Romney continues Gingrich assault in final day of Florida campaign

On the eve of the Florida primary, Mitt Romney wasted no time -- launching his first attack on rival Newt Gingrich within seconds of taking the stage at a forklift company here.

Continuing his campaign's relentless assault, Romney renewed now familiar charges that voters are turning away from Gingrich because of his troubles as House speaker in the 1990s and his more recent role as an advisor to mortgage giant Freddie Mac, which Romney has blamed in part for the nation's housing crisis.

"People actually saw him in those debates and listened to his background and learned, for instance, that he was paid $1.6 million to be a lobbyist for Freddie Mac, and they said that's not what we want in the White House," Romney said during his appearance Monday.

"Send him to the moon," a man in the crowd shouted, alluding to Gingrich's support for a lunar colony.

"What was that? Send him to the moon, he says," Romney responded, "All right. The idea of the moon as the 51st state is not what would have come to my mind as a campaign basis for here in Florida."

Earlier, on NBC's "Today" show, Romney needled Gingrich for failing for draw more endorsements from his former House colleagues, noting that he worked with "hundreds of people" but is being backed by only a few (see video below).

Asked about his drubbing in the South Carolina primary -- where he lost to Gingrich by double digits -- Romney argued that he was getting "wailed on" by Gingrich and his allies and acknowledged that his campaign "didn't respond well" -- prompting a more aggressive turn in Florida.

Over the last week in Florida, Romney's surrogates have "bracketed" Gingrich's events. going in to counter the former lawmaker's message. Gingrich ally Rick Tyler, a strategist for Winning Our Future, the independent political action committee supporting the former House speaker, turned the tables on the Romney campaign Monday by showing up at the Jacksonville event.

He blasted the onetime Massachusetts governor, accusing him of lying about Gingrich's record. He noted, for example, that Gingrich worked as a consultant for Freddie Mac but never lobbied on the organization's behalf.

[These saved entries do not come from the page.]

-- ==== Sys2Proof/Laws/MessageLaw.lean ====
section
/-! SUPPORT. The bits an `ABSORB` appends: each chunk of the loop appends its bits to the message the buffer holds,
whatever accumulator the message started from. -/

namespace Sys2Proof.Machine

/-! ### Chunks and command bits -/

/-- The first `left` bits of a byte, first bit most significant. -/
def headBits (left : Nat) (b : Byte) : List Bool := (List.range left).map fun j => b.getLsbD (7 - j)

@[simp] theorem length_headBits (left : Nat) (b : Byte) : (headBits left b).length = left := by simp [headBits]

theorem getD_headBits {left j : Nat} (b : Byte) (h : j < left) :
    (headBits left b).getD j false = b.getLsbD (7 - j) := by
  rw [List.getD_eq_getElem?_getD, List.getElem?_eq_getElem (by simpa using h)]
  simp [headBits]

/-- Bit `j` of chunk `k` is bit `8k + j` of the command, and 0 past the last one (R146, R147). -/
theorem chunk_bit (align : PartialAlign) (n : BitCount) (data : List Byte) {k j : Nat} (hk : k < dataLength n)
    (hj : j < 8) :
    (chunk align n data k).getLsbD (7 - j)
      = (decide (8 * k + j < n.toNat) && commandBit align n data (8 * k + j)) := by
  have hlen : dataLength n = (n.toNat + 7) / 8 := rfl
  cases align with
  | left =>
    simp only [chunk, chunkLeft, commandBit]
    rw [show (8 * k + j) / 8 = k by omega, show (8 * k + j) % 8 = j by omega]
    split
    · rw [BitVec.getLsbD_and]
      by_cases h : 8 * k + j < n.toNat
      · rw [decide_eq_true h, Bool.true_and]
        have : (0xff#8 <<< (8 - (n.toNat - 8 * k))).getLsbD (7 - j) = true := by
          rw [BitVec.getLsbD_shiftLeft, show (0xff#8 : Byte) = BitVec.allOnes 8 from rfl, BitVec.getLsbD_allOnes]
          simp only [Bool.and_eq_true, decide_eq_true_eq, Bool.not_eq_true', decide_eq_false_iff_not]
          omega
        rw [this, Bool.and_true]
      · rw [decide_eq_false h, Bool.false_and]
        have : (0xff#8 <<< (8 - (n.toNat - 8 * k))).getLsbD (7 - j) = false := by
          rw [BitVec.getLsbD_shiftLeft]
          have : 7 - j < 8 - (n.toNat - 8 * k) := by omega
          simp [this]
        rw [this, Bool.and_false]
    · rw [decide_eq_true (by omega), Bool.true_and]
  | right =>
    have hg : alignGap n < 8 := by unfold alignGap; omega
    have hgn : n.toNat + alignGap n = 8 * dataLength n := by unfold alignGap; omega
    simp only [chunk, commandBit]
    have hshift : (dataIn data k <<< alignGap n).getLsbD (7 - j)
        = (decide (j + alignGap n < 8) && (dataIn data k).getLsbD (7 - (j + alignGap n))) := by
      rw [BitVec.getLsbD_shiftLeft]
      by_cases h : j + alignGap n < 8
      · have h1 : 7 - j < 8 := by omega
        have h2 : ¬ 7 - j < alignGap n := by omega
        simp only [h, h1, h2, decide_true, decide_false, Bool.not_false, Bool.true_and]
        congr 1
        omega
      · have h2 : 7 - j < alignGap n := by omega
        simp [h, h2]
    unfold chunkRight
    split
    · next hc =>
      rw [decide_eq_true (by omega), Bool.true_and, BitVec.getLsbD_or, hshift, BitVec.getLsbD_ushiftRight]
      by_cases h : j + alignGap n < 8
      · rw [decide_eq_true h, Bool.true_and, BitVec.getLsbD_of_ge (dataIn data (k + 1)) _ (by omega), Bool.or_false]
        congr 1
        · rw [show (8 * k + j + alignGap n) / 8 = k by omega]
        · omega
      · rw [decide_eq_false h, Bool.false_and, Bool.false_or]
        congr 1
        · rw [show (8 * k + j + alignGap n) / 8 = k + 1 by omega]
        · omega
    · next hc =>
      rw [hshift]
      by_cases h : j + alignGap n < 8
      · rw [decide_eq_true h, Bool.true_and, decide_eq_true (by omega), Bool.true_and]
        congr 1
        · rw [show (8 * k + j + alignGap n) / 8 = k by omega]
        · omega
      · rw [decide_eq_false h, Bool.false_and, decide_eq_false (by omega), Bool.false_and]

/-- The first `m` bits of a command. -/
def commandPrefix (align : PartialAlign) (n : BitCount) (data : List Byte) (m : Nat) : List Bool :=
  (List.range m).map (commandBit align n data)

theorem commandPrefix_add (align : PartialAlign) (n : BitCount) (data : List Byte) {k left : Nat}
    (hk : k < dataLength n) (hleft : left ≤ 8) (hle : 8 * k + left ≤ n.toNat) :
    commandPrefix align n data (8 * k + left)
      = commandPrefix align n data (8 * k) ++ headBits left (chunk align n data k) := by
  unfold commandPrefix headBits
  rw [List.range_add, List.map_append, List.map_map]
  congr 1
  apply List.map_congr_left
  intro j hj
  have hj' : j < left := by simpa using hj
  rw [Function.comp, chunk_bit align n data hk (by omega), decide_eq_true (by omega), Bool.true_and]

/-! ### The message the buffer holds, from any accumulator -/

/-- The accumulator after the first `p` blocks of a message, from the accumulator `h`. -/
def hashFrom (h : Words) (M : List Bool) : Nat → Words
  | 0 => h
  | p + 1 => compress (hashFrom h M p) (messageBlock M p)

theorem hashFrom_zero (M : List Bool) (p : Nat) : hashFrom (Vector.replicate 8 0) M p = hashBlocks M p := by
  induction p with
  | zero => rfl
  | succ p ih => simp only [hashFrom, hashBlocks, ih]

theorem hashFrom_append (h : Words) (M L : List Bool) {p : Nat} (hp : 512 * p ≤ M.length) :
    hashFrom h (M ++ L) p = hashFrom h M p := by
  induction p with
  | zero => rfl
  | succ p ih => simp only [hashFrom]; rw [ih (by omega), messageBlock_append _ _ (by omega)]

/-- `ACC`, `BLOCK`, `FILLBITS` and `BYTEPOS` are what absorbing `M` from the accumulator `h` leaves. -/
structure HoldsFrom (h : Words) (M : List Bool) (s : State) : Prop where
  acc      : s.acc = hashFrom h M (M.length / 512)
  fill     : s.fillBits.toNat = M.length % 512
  byte_pos : s.bytePos.toNat = s.fillBits.toNat / 8
  bits     : ∀ i, i < s.fillBits.toNat → blockBit s.block i = M.getD (512 * (M.length / 512) + i) false
  clean    : ∀ i, s.fillBits.toNat ≤ i → i / 8 = s.bytePos.toNat → blockBit s.block i = false

theorem HoldsFrom.counters {h : Words} {M : List Bool} {s : State} (H : HoldsFrom h M s) : CountersAgree s :=
  ⟨by rw [H.fill]; omega, H.byte_pos⟩

theorem getLsbD_zero_byte (k : Nat) : (0 : Byte).getLsbD k = false := by simp

/-- R36 (c) bit by bit. -/
theorem cleanTail_iff {s : State} (h : CountersAgree s) :
    CleanTail s ↔ ∀ i, s.fillBits.toNat ≤ i → i / 8 = s.bytePos.toNat → blockBit s.block i = false := by
  have hf := h.fill_lt
  have hp := h.byte_pos
  have hpos : s.bytePos.toNat < 64 := by omega
  have hmask : ∀ r, r < 8 → (0xff#8 >>> (s.fillBits &&& 7).toNat).getLsbD (7 - r)
      = decide (s.fillBits.toNat % 8 ≤ r) := by
    intro r hr
    rw [toNat_and_seven, getLsbD_shiftRight_byte _ hr, show (0xff#8 : Byte) = BitVec.allOnes 8 from rfl,
      BitVec.getLsbD_allOnes, decide_eq_true (p := 7 - _ < 8) (by omega), Bool.and_true]
  constructor
  · intro hc i hi hip
    have := congrArg (fun b => b.getLsbD (7 - i % 8)) (hc hpos)
    simp only [BitVec.getLsbD_and] at this
    rw [hmask _ (by omega), decide_eq_true (by omega), Bool.and_true] at this
    rw [blockBit_eq _ _ (by omega)]
    simpa [Vector.get_eq_getElem, hip] using this
  · intro hb _
    apply byte_eq_of_bits
    intro k hk
    rw [BitVec.getLsbD_and, hmask k hk, getLsbD_zero_byte]
    by_cases hkr : s.fillBits.toNat % 8 ≤ k
    · have := hb (8 * s.bytePos.toNat + k) (by omega) (by omega)
      rw [blockBit_eq _ _ (by omega)] at this
      have e1 : (8 * s.bytePos.toNat + k) / 8 = s.bytePos.toNat := by omega
      have e2 : (8 * s.bytePos.toNat + k) % 8 = k := by omega
      simp only [Vector.get_eq_getElem, e1, e2] at this
      rw [this, Bool.false_and]
    · rw [decide_eq_false hkr, Bool.and_false]

/-- R149: a residual of `left` bits, the rest of its byte 0, appends them to the message. -/
theorem residual_holds {h : Words} {M : List Bool} {s : State} (H : HoldsFrom h M s) {left : Nat} {b : Byte}
    (hpos : 0 < left) (hle : left ≤ 8) (hb : ∀ j, left ≤ j → j < 8 → b.getLsbD (7 - j) = false) :
    HoldsFrom h (M ++ headBits left b) (residualBits (s.fillBits.toNat % 8) left b s) := by
  have hfill := H.fill
  have hp := H.byte_pos
  have hlen : (M ++ headBits left b).length = M.length + left := by simp
  -- the bits of the block once the head of the chunk is in the current byte
  have hor : ∀ i, i < 512 → i / 8 = s.bytePos.toNat ∨ i < s.fillBits.toNat →
      i < s.fillBits.toNat + 8 →
      blockBit (orByte s.block s.bytePos.toNat (b >>> (s.fillBits.toNat % 8))) i
        = (M ++ headBits left b).getD (512 * (M.length / 512) + i) false := by
    intro i hi hwhere h8
    rw [blockBit_orByte _ _ _ hi, getLsbD_shiftRight_byte _ (Nat.mod_lt _ (by decide))]
    by_cases hold : i < s.fillBits.toNat
    · rw [H.bits i hold, List.getD_append _ _ _ _ (by omega)]
      have : (decide (i / 8 = s.bytePos.toNat) && (decide (s.fillBits.toNat % 8 ≤ i % 8) &&
          b.getLsbD (7 - (i % 8 - s.fillBits.toNat % 8)))) = false := by
        by_cases hi8 : i / 8 = s.bytePos.toNat
        · have hno : ¬ s.fillBits.toNat % 8 ≤ i % 8 := by omega
          rw [decide_eq_false hno, Bool.false_and, Bool.and_false]
        · rw [decide_eq_false hi8, Bool.false_and]
      rw [this, Bool.or_false]
    · have hi8 : i / 8 = s.bytePos.toNat := by omega
      rw [H.clean i (by omega) hi8, decide_eq_true hi8, decide_eq_true (by omega), Bool.true_and, Bool.true_and,
        Bool.false_or, List.getD_append_right _ _ _ _ (by omega),
        show i % 8 - s.fillBits.toNat % 8 = i - s.fillBits.toNat by omega,
        show 512 * (M.length / 512) + i - M.length = i - s.fillBits.toNat by omega]
      by_cases hin : i - s.fillBits.toNat < left
      · rw [getD_headBits _ hin]
      · rw [hb _ (by omega) (by omega), List.getD_eq_default _ _ (by simp; omega)]
  rcases residual_cases H.counters hpos hle b with
    ⟨hfit, hacc, -, hf', hp', hblk⟩ | ⟨hov, hin, hacc, -, hf', hp', hblk⟩ | ⟨hov, hlast, hacc, -, hf', hp', hblk⟩
  · have hdiv : (M.length + left) / 512 = M.length / 512 := by omega
    refine ⟨?_, by rw [hlen]; omega, by omega, ?_, ?_⟩
    · rw [hacc, H.acc, hlen, hdiv, hashFrom_append _ _ _ (by omega)]
    · intro i hi
      rw [hblk, hlen, hdiv]
      exact hor i (by omega) (by omega) (by omega)
    · intro i hi hi8
      rw [hblk, hor i (by omega) (by omega) (by omega), List.getD_eq_default _ _ (by rw [hlen]; omega)]
  · have hdiv : (M.length + left) / 512 = M.length / 512 := by omega
    have hset : ∀ i, i < 512 → i / 8 ≤ s.bytePos.toNat + 1 →
        blockBit (setByte (orByte s.block s.bytePos.toNat (b >>> (s.fillBits.toNat % 8))) (s.bytePos.toNat + 1)
          (b <<< (8 - s.fillBits.toNat % 8))) i
          = (M ++ headBits left b).getD (512 * (M.length / 512) + i) false := by
      intro i hi hi8
      rw [blockBit_setByte _ _ _ hi]
      split
      · next hnew =>
        rw [getLsbD_shiftLeft_byte _ (by omega) (by omega), List.getD_append_right _ _ _ _ (by omega)]
        by_cases hr : i % 8 < s.fillBits.toNat % 8
        · rw [decide_eq_true hr, Bool.true_and,
            show i % 8 + (8 - s.fillBits.toNat % 8) = 512 * (M.length / 512) + i - M.length by omega]
          by_cases hin' : 512 * (M.length / 512) + i - M.length < left
          · rw [getD_headBits _ hin']
          · rw [hb _ (by omega) (by omega), List.getD_eq_default _ _ (by simp; omega)]
        · rw [decide_eq_false hr, Bool.false_and, List.getD_eq_default _ _ (by simp; omega)]
      · next hold => exact hor i hi (by omega) (by omega)
    refine ⟨?_, by rw [hlen]; omega, by omega, ?_, ?_⟩
    · rw [hacc, H.acc, hlen, hdiv, hashFrom_append _ _ _ (by omega)]
    · intro i hi
      rw [hblk, hlen, hdiv]
      exact hset i (by omega) (by omega)
    · intro i hi hi8
      rw [hblk, hset i (by omega) (by omega), List.getD_eq_default _ _ (by rw [hlen]; omega)]
  · have hdiv : (M.length + left) / 512 = M.length / 512 + 1 := by omega
    have hfull : orByte s.block s.bytePos.toNat (b >>> (s.fillBits.toNat % 8))
        = messageBlock (M ++ headBits left b) (M.length / 512) :=
      eq_messageBlock fun i hi => hor i hi (by omega) (by omega)
    have hset : ∀ i, i / 8 = 0 →
        blockBit (setByte (orByte s.block s.bytePos.toNat (b >>> (s.fillBits.toNat % 8))) 0
          (b <<< (8 - s.fillBits.toNat % 8))) i
          = (M ++ headBits left b).getD (512 * (M.length / 512 + 1) + i) false := by
      intro i hi8
      rw [blockBit_setByte _ _ _ (by omega), if_pos hi8, getLsbD_shiftLeft_byte _ (by omega) (by omega),
        List.getD_append_right _ _ _ _ (by omega)]
      by_cases hr : i % 8 < s.fillBits.toNat % 8
      · rw [decide_eq_true hr, Bool.true_and,
          show i % 8 + (8 - s.fillBits.toNat % 8) = 512 * (M.length / 512 + 1) + i - M.length by omega]
        by_cases hin' : 512 * (M.length / 512 + 1) + i - M.length < left
        · rw [getD_headBits _ hin']
        · rw [hb _ (by omega) (by omega), List.getD_eq_default _ _ (by simp; omega)]
      · rw [decide_eq_false hr, Bool.false_and, List.getD_eq_default _ _ (by simp; omega)]
    refine ⟨?_, by rw [hlen]; omega, by omega, ?_, ?_⟩
    · rw [hacc, H.acc, hlen, hdiv]
      simp only [hashFrom]
      rw [hfull, hashFrom_append _ _ _ (by omega)]
    · intro i hi
      rw [hblk, hlen, hdiv]
      exact hset i (by omega)
    · intro i hi hi8
      rw [hblk, hset i (by omega), List.getD_eq_default _ _ (by rw [hlen]; omega)]

/-- R148: `m` whole chunks append the first `8m` bits of the command. -/
theorem wholeChunks_holds {h : Words} {M : List Bool} {s : State} (H : HoldsFrom h M s) (align : PartialAlign)
    (n : BitCount) (data : List Byte) {m : Nat} (hm : 8 * m ≤ n.toNat) :
    HoldsFrom h (M ++ commandPrefix align n data (8 * m))
      (wholeChunks (s.fillBits.toNat % 8) (chunk align n data) m s) := by
  induction m with
  | zero => simpa [commandPrefix, wholeChunks] using H
  | succ m ih =>
    have ih := ih (by omega)
    have hk : m < dataLength n := by unfold dataLength; omega
    have hlt : s.fillBits.toNat % 8 < 8 := Nat.mod_lt _ (by decide)
    have hrem : (wholeChunks (s.fillBits.toNat % 8) (chunk align n data) m s).fillBits.toNat % 8
        = s.fillBits.toNat % 8 := by
      rw [(wholeChunks_counters H.counters _ _).2.1]; omega
    have hr := residual_holds ih (b := chunk align n data m) (left := 8) (by decide) (Nat.le_refl 8)
      (fun j h1 h2 => absurd h1 (by omega))
    rw [hrem, ← wholeChunk_eq_residual hlt, List.append_assoc,
      ← commandPrefix_add align n data hk (Nat.le_refl 8) (by omega)] at hr
    exact hr

/-- R151, less the tally: `ABSORB` appends the bits of the command, from whatever accumulator. -/
theorem absorbBits_holds {h : Words} {M : List Bool} {s : State} (H : HoldsFrom h M s) (align : PartialAlign)
    (n : BitCount) (data : List Byte) :
    HoldsFrom h (M ++ commandBits align n data) (absorbBits align n data s) := by
  have H' : HoldsFrom h M { s with totalBits := tally s.totalBits n } := ⟨H.1, H.2, H.3, H.4, H.5⟩
  obtain ⟨hle, hzero, hle', hk⟩ := left_bounds n
  have hw := wholeChunks_holds H' align n data hle'
  have hrem := (wholeChunks_counters H'.counters (chunk align n data) (wholeCount n)).2.1
  unfold absorbBits
  rw [toNat_and_seven]
  rcases Nat.eq_zero_or_pos n.toNat with h0 | hpos
  · have hl : n.toNat - 8 * wholeCount n = 0 := hzero.mpr h0
    have hc : wholeCount n = 0 := by omega
    have hbits : commandBits align n data = [] := by simp [commandBits, h0]
    rw [hl, hc, hbits, List.append_nil]
    simpa [residualBits, wholeChunks] using H'
  · have hr := residual_holds hw (b := chunk align n data (wholeCount n)) (left := n.toNat - 8 * wholeCount n)
      (by omega) hle (fun j h1 h2 => by
        rw [chunk_bit align n data (hk hpos) h2, decide_eq_false (by omega), Bool.false_and])
    simp only at hr hrem
    rw [hrem, show (s.fillBits.toNat + 8 * wholeCount n) % 512 % 8 = s.fillBits.toNat % 8 by omega,
      List.append_assoc, ← commandPrefix_add align n data (hk hpos) hle (by omega),
      show 8 * wholeCount n + (n.toNat - 8 * wholeCount n) = n.toNat by omega] at hr
    exact hr

end Sys2Proof.Machine
end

Tyler also noted that Winning Our Future had circulated 2008 video of Gingrich arguing that Freddie Mac and Fannie Mac should be "busted up." He said Gingrich is simply being outspent by Romney, who he said is trying to confuse voters about the issue.

"If we had as much money to put on the air to tell the truth -- we could get there," he said when asked whether Gingrich had responded effectively to the attacks. "You heard him today telling falsehoods." 

"He has a long history of buying and selling things," Tyler said. "But I'm shocked that he thinks he can buy and sell voters."